» PROBLEM TO WORK ON
The answer must consist only of the lines from the line with "namespace Sys2Proof.Tests" to the line with "def blk (n : Nat)", both included, exactly as they stand below.

Stored records
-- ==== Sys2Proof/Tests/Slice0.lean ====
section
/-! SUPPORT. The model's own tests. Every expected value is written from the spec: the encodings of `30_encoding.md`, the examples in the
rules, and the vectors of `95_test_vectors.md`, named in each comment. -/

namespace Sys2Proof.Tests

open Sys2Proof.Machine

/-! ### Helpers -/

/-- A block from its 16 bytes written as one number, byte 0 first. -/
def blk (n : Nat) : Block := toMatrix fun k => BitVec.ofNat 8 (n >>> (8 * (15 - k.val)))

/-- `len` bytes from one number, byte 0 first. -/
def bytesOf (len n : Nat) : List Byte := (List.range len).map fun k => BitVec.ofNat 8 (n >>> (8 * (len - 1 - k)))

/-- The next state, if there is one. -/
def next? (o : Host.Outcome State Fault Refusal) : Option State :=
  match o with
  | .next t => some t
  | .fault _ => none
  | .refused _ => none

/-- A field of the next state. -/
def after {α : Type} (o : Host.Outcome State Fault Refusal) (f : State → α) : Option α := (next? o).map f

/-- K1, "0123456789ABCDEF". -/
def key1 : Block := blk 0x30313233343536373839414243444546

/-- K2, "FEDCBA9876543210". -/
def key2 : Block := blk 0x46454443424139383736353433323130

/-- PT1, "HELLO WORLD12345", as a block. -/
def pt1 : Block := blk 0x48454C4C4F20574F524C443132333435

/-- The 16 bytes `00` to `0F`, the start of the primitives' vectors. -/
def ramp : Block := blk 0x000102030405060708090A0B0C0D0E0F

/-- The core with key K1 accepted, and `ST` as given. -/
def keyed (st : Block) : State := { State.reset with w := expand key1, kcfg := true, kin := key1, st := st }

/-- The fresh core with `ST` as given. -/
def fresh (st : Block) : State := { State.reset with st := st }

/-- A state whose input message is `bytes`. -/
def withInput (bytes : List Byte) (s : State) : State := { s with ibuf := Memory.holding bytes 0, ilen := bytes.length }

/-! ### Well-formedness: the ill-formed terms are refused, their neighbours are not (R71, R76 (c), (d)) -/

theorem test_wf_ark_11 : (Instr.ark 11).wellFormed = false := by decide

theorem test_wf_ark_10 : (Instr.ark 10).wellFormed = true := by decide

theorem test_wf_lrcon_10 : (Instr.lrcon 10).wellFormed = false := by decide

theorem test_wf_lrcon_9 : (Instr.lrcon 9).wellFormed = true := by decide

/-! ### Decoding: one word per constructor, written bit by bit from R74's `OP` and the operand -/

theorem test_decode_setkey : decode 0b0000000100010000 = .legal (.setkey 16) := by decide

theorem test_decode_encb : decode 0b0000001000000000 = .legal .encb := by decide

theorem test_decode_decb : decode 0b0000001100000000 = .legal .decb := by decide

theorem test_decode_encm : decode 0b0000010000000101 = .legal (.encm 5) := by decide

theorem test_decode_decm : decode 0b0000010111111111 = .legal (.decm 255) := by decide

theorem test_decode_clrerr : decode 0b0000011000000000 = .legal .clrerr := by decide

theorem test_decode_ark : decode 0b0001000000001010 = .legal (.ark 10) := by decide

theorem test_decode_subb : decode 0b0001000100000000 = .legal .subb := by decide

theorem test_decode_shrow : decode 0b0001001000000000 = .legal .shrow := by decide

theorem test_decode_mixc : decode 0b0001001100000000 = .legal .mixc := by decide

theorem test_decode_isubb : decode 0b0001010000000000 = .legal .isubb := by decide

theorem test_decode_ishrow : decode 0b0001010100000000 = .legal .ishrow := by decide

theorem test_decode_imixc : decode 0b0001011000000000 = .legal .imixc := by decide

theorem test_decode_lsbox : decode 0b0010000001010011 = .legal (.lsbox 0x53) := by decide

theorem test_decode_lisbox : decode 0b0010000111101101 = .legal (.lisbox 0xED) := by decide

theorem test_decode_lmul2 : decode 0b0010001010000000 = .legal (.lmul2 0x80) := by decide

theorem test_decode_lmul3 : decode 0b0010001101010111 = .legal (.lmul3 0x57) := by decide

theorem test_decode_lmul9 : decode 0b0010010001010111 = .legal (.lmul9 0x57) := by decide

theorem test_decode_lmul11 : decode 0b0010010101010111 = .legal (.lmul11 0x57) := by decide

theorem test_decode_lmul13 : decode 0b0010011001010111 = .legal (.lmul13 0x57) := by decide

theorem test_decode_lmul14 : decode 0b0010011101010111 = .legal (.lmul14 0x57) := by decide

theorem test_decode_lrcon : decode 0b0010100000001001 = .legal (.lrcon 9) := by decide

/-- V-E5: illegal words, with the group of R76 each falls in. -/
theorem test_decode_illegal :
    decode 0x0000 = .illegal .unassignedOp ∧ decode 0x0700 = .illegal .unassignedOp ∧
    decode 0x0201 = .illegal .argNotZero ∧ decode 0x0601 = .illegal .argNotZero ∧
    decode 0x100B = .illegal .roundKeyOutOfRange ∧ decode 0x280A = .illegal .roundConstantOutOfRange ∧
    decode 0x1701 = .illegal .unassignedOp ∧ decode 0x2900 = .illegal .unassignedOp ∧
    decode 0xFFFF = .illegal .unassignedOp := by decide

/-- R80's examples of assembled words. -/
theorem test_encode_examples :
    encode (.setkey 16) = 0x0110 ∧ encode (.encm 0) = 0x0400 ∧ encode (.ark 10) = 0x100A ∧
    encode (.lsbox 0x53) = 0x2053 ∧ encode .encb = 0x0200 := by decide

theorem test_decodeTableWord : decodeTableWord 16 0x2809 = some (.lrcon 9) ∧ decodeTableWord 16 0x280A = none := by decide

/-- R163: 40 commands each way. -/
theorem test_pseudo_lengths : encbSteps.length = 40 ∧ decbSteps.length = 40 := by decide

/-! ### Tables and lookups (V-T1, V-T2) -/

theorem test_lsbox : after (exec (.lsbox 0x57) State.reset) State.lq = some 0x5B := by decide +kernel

» EXERCISE ANSWER
namespace Sys2Proof.Tests

open Sys2Proof.Machine

/-! ### Helpers -/

/-- A block from its 16 bytes written as one number, byte 0 first. -/
def blk (n : Nat) : Block := toMatrix fun k => BitVec.ofNat 8 (n >>> (8 * (15 - k.val)))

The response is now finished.